The promoter’s job is to put on a good, entertaining show. How much fun is it for the fans when the front runners take off from the pack and lap the field in 8 laps? People are in those stands to see passing and side by side racing for position. The promoters believe that if you move the fastest cars to the rear, you will guarantee more passing and maybe even a few more wrecks. With the faster cars starting in the rear, the chances of a fan favorite getting caught up in someone else’s wreck are greater. This adds some emotion and drama to the mix. In the minds of most promoters, inversions are in the best interests of the show.
Dirt track racing fans are pretty educated in racing and they have a strong sense of right and wrong. In short, there is very little gray in their world. It’s either black or it’s white. In the case of inversions, many fans see it as a bad thing.
To many die hard fans, if you earned fast qualifier, you deserve to be in the front, and that is that. Taking the fastest qualifier, especially one of the fan favorites, and moving him to the back is pure satanic. Now let that driver get stuffed in the wall while trying to pass a slower car and the see what the fans have to say.
Do the fans get rewarded with side by side racing? Perhaps, but the hardcore fans would seemingly prefer to let racers race and may the fastest car start in the front and may the fastest car with the best skilled driver win.
Scott Bloomquist has been pretty vocal about inversions, or his displeasure with inversions. According to Bloomquist, the fans are not getting to see the true winner of a race. “Yes, the show exists. You don’t have to (invert) to make a show.
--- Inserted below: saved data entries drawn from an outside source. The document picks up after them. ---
/-! ### What a served access does -/

/-- Bytes of a source are read: one core-memory row, or bytes of one tier block, of which every granule is checked (R169, R176, R199).
A byte that a unit write of the same a-cycle writes is a free value (log entry 46); `old` is tier memory before those writes, `written`
their flat addresses. -/
def sourceRead (s : State) (c : CoreId) (sp : Space) (a len : Nat) (old : Mem) (written : List (Nat × Nat))
    (k : List Byte → State → State) : State :=
  match sp with
  | .tier =>
    let f := taFlat (s.remap a)
    let clash (i : Nat) : Bool := written.any fun w => decide (w.1 ≤ f + i ∧ f + i < w.1 + w.2)
    checked s .tier 0 (f / 2048 * 2048) (f / 2048 * 2048 + 2048) fun s =>
      let new := s.tierFetch a len
      k (if written.isEmpty then new
        else new.mapIdx fun i x => if clash i then Config.portClash (f + i) (Mem.get old (f + i)) x else x) s
  | _ => cmChecked s c a len fun s => k (s.cmRead c a len) s

/-- Bytes of a destination are written (R184, R186). -/
def destWrite (s : State) (c : CoreId) (sp : Space) (a : Nat) (data : List Byte) : State :=
  let n := data.length
  match sp with
  | .cm => (clearErrs s .cm c a (a + n)).cmWrite c a data
  | .tier => s.tierWrite a data
  | .abuf =>
    let a := a % 131072
    let head := min n (131072 - a)
    (clearErrs (clearErrs s .abuf c a (a + head)) .abuf c 0 (n - head)).modMe c fun me => { me with
      abuf := Mem.write (Mem.write me.abuf a (data.take head)) 0 (data.drop head) }
  | .ascale =>
    let a := a % 8192
    (clearErrs s .ascale c a (a + n)).modMe c fun me => { me with ascale := Mem.write me.ascale a data }
  | .imem => (clearErrs s .imem c a (a + n)).modSq c fun q => { q with imem := Mem.write q.imem a data }

/-- The overlay's last write to a segment has landed: its PENDING bit clears (R141). -/
def overlayLanded (s : State) (c : CoreId) (op : DmaOp) (a : Nat) : State :=
  match op with
  | .copy _ _ .imem dst rows =>
    let next := a / 64 + 4
    if next % 128 = 0 ∨ next = dst + 4 * rows then
      s.modSq c fun q => { q with imemPend := q.imemPend &&& ~~~fw (a / 64 / 128) (a / 64 / 128) 1 }
    else s
  | _ => s

/-- Rows that were read wait for their writes. -/
def Desc.keep (d : Desc) (a row : Nat) (data : List Byte) : Desc :=
  { d with rows := d.rows ++ (rowPieces (data.length / 256 + 2) a data.length).zipIdx.map fun (p, i) =>
      (row + i, slice data (p.1 - a) p.2) }

/-- Rows row to row + n − 1, joined. -/
def Desc.take (d : Desc) (row n : Nat) : List Byte :=
  (List.range n).flatMap fun i => match d.rows.find? (fun r => r.1 == row + i) with
    | some r => r.2
    | none => []

def Desc.drop (d : Desc) (row n : Nat) : Desc := { d with rows := d.rows.filter fun r => !(decide (row ≤ r.1 ∧ r.1 < row + n)) }

/-- A COPY to the A-scale store counts its source beats at the end of each row's sixteen a-cycles (R186). -/
def DmaOp.toScale : DmaOp → Bool
  | .copy _ _ .ascale _ _ => true
  | _ => false

/-- Everything later of a queue's transfer waits `n` a-cycles more (R159, R264). -/
def State.queueLate (s : State) (c : CoreId) (q : Nat) (d : Desc) (n : Nat) : State :=
  if n = 0 then s
  else s.modCm c fun m => { m with asks := m.asks.map fun a =>
    if a.code = 8 + q ∧ d.ask ≤ a.id ∧ !(a.id == d.ask && a.landing d) then { a with at_ := a.at_ + n } else a }

/-- Who sends the rows of a DMA transfer of a core (R266): requester 1 + q at the core's own stop, 5 at that of the other column. -/
def dmaFrom (c : CoreId) (src req : Nat) : NetFrom :=
  { who := { owner := c, saddle := false, dma := true }, src, req := fun k => if k = 0 then req else 0 }

/-- `n` rows of a DMA transfer leave, one in an a-cycle from a-cycle x on (R259); with the a-cycles that each has lost. -/
def State.dmaRows (s : State) (f : NetFrom) (x n : Nat) (gs : List NetStage) : State × List Nat :=
  (List.range n).foldl (fun (y : State × List Nat) i =>
    let late := y.2.getLastD 0
    let (s, h) := y.1.rowLeaves f (x + i + late) gs
    (s, y.2 ++ [late + h])) (s, [])

/-- Rows of a queue's transfer leave the core for the port of tier address a; the transfer's later rows wait with one that is held. -/
def State.dmaGo (s : State) (c : CoreId) (q : Nat) (num : BitVec 32) (a x n : Nat) (f : Nat → State → State) : State :=
  let (s, late) := s.dmaRows (dmaFrom c c.toNat (1 + q)) x n (netRoute (.stop c.toNat) (.stop (taColumn a)) 1)
  let late := late.getLastD 0
  let s := f late s
  match findDesc s c q num with
  | some d => s.queueLate c q d late
  | none => s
People come to the track to see the fastest guy win, not to watch someone get penalized and overcome their penalty,” said Bloomquist. In that vein of thinking, Bloomquist is saying that the practice is definitely not the best practice for the drivers, promoters or even the fans.
Let me add one more thought to the question of inversions: Let’s suppose that you have a visiting driver to your track that is unfamiliar with the track’s normal conditions and he struggles during qualifying and heat racing but the team works on the car and by the time the feature rolls around, the driver has a fast setup. In the feature, the cars that were quicker during qualifying and heats are moved to the back and the driver that struggled but found a wicked fast setup is moved to the front. During the feature this driver pulls away from everyone and leads from flag to flag, never being seriously challenged for the lead.